- [TO DO] In the entries that follow, the line with "def cENG_NOT_HALTED : Nat := 0x80" opens the range and the line with "engine of a cluster. -/" closes it; repeat that range exactly, both lines included.

- [Collected data entries]
——

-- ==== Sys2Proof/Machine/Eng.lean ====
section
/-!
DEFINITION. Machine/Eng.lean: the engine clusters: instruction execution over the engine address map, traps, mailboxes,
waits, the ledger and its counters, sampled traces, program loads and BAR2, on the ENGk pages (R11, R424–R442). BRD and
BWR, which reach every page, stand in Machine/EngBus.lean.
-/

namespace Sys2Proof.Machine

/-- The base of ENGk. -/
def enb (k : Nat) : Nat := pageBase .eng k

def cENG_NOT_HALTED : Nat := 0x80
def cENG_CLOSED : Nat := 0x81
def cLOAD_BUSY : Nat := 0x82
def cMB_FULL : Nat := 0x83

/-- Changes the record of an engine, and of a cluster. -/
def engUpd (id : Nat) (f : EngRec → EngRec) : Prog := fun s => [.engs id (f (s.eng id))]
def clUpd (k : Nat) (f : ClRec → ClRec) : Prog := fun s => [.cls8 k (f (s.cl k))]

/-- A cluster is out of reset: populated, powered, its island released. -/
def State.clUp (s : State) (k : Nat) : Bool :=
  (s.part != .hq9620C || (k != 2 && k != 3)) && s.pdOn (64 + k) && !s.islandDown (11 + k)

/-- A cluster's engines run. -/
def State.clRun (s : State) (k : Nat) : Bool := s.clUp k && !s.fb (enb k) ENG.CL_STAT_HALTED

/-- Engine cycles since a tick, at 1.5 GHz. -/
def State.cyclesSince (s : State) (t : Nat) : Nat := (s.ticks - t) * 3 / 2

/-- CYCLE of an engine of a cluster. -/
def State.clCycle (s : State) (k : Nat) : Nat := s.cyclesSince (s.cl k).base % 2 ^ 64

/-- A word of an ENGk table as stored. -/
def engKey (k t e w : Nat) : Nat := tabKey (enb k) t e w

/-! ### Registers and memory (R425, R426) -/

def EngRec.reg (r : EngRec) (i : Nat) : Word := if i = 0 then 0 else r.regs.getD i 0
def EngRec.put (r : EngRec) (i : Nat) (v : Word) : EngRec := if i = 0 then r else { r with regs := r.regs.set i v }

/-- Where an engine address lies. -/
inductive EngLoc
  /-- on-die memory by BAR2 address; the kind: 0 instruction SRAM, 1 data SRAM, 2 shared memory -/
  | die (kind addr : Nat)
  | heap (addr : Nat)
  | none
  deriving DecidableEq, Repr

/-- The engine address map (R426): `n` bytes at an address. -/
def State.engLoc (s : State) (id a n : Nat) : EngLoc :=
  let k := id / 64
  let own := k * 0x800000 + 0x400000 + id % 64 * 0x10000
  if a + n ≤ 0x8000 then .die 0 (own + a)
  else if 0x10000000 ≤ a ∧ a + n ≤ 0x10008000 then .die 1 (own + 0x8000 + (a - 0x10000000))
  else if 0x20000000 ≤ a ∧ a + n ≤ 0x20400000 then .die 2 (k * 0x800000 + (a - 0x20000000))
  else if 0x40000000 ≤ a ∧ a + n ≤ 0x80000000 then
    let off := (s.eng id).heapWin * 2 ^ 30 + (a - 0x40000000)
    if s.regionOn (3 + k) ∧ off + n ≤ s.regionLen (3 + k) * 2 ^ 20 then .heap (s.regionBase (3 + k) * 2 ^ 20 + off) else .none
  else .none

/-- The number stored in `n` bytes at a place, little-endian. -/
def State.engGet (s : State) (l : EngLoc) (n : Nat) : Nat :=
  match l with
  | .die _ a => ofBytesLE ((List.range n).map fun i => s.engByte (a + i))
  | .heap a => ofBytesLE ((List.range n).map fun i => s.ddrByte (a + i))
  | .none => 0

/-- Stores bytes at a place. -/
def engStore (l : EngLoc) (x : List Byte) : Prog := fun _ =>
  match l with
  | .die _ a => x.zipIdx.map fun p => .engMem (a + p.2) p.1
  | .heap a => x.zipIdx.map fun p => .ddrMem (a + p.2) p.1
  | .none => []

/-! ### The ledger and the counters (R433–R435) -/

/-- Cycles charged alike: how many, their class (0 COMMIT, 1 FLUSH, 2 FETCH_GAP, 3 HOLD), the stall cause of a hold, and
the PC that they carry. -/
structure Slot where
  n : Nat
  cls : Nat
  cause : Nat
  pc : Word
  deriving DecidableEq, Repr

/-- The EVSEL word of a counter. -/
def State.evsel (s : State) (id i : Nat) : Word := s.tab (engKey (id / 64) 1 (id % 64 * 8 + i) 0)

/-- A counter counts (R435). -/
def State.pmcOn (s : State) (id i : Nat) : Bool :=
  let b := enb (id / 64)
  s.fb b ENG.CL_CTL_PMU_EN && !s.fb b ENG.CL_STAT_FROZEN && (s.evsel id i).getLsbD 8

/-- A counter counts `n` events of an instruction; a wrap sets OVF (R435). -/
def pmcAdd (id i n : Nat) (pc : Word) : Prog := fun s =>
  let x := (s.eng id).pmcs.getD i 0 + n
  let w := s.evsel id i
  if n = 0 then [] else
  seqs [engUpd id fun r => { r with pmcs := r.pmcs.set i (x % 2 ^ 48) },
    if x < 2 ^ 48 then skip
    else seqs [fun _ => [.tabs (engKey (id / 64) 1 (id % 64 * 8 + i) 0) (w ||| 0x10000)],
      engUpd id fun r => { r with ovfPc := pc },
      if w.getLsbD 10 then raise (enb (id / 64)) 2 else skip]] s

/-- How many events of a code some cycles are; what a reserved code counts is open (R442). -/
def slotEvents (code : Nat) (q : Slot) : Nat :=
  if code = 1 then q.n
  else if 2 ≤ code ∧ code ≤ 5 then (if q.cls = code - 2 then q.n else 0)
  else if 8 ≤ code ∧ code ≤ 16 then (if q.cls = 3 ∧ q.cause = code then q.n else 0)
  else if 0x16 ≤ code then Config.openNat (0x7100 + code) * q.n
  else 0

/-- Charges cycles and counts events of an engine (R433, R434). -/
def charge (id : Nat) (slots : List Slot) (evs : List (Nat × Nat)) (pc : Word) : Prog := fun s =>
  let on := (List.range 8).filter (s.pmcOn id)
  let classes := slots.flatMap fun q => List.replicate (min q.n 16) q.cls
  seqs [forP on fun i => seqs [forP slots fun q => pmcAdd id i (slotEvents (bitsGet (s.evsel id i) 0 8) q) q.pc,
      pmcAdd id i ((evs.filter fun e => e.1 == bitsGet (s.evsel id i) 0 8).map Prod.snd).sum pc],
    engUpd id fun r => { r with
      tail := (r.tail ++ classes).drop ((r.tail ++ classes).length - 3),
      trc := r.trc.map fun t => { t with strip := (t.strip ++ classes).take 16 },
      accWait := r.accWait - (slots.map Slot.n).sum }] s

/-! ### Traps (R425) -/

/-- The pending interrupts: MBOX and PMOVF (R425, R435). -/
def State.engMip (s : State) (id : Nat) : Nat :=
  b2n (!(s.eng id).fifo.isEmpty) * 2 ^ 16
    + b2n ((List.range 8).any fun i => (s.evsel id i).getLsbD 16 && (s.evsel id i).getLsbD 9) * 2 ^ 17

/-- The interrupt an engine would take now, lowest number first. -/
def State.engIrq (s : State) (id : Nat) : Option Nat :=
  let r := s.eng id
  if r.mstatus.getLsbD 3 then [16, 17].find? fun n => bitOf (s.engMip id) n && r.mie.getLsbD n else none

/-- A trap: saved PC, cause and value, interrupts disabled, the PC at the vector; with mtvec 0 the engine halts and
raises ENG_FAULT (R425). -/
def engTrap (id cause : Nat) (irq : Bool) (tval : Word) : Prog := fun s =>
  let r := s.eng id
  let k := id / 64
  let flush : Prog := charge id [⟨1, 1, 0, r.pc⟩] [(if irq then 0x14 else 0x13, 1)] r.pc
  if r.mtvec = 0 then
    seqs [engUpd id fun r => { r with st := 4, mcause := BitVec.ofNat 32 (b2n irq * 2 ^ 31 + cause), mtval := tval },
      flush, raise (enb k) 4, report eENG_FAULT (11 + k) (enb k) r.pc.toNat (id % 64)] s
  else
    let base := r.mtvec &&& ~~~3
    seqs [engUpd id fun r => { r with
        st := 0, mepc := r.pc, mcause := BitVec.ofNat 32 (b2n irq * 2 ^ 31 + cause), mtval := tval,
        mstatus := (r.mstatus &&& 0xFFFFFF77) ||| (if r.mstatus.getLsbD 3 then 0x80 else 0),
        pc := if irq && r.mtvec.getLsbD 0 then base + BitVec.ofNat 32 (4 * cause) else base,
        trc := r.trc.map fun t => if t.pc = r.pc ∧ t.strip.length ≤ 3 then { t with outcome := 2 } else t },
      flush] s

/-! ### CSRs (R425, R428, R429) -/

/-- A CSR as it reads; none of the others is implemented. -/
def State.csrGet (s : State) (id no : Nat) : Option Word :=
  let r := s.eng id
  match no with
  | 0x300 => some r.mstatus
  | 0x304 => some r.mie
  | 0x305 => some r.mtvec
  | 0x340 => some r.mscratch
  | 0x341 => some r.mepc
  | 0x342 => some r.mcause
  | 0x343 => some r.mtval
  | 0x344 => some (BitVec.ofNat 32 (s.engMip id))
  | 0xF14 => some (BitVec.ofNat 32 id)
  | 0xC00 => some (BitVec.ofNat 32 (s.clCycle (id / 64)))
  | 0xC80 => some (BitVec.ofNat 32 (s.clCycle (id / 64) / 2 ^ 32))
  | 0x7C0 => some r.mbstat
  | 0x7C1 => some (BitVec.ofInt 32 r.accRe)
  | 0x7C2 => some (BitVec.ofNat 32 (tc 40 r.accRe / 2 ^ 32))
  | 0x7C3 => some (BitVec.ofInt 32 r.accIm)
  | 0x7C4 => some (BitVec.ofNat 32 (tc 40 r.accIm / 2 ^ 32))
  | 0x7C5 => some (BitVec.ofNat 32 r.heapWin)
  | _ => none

——

- [EXERCISE SOLUTION]
def cENG_NOT_HALTED : Nat := 0x80
def cENG_CLOSED : Nat := 0x81
def cLOAD_BUSY : Nat := 0x82
def cMB_FULL : Nat := 0x83

/-- Changes the record of an engine, and of a cluster. -/
def engUpd (id : Nat) (f : EngRec → EngRec) : Prog := fun s => [.engs id (f (s.eng id))]
def clUpd (k : Nat) (f : ClRec → ClRec) : Prog := fun s => [.cls8 k (f (s.cl k))]

/-- A cluster is out of reset: populated, powered, its island released. -/
def State.clUp (s : State) (k : Nat) : Bool :=
  (s.part != .hq9620C || (k != 2 && k != 3)) && s.pdOn (64 + k) && !s.islandDown (11 + k)

/-- A cluster's engines run. -/
def State.clRun (s : State) (k : Nat) : Bool := s.clUp k && !s.fb (enb k) ENG.CL_STAT_HALTED

/-- Engine cycles since a tick, at 1.5 GHz. -/
def State.cyclesSince (s : State) (t : Nat) : Nat := (s.ticks - t) * 3 / 2

/-- CYCLE of an engine of a cluster. -/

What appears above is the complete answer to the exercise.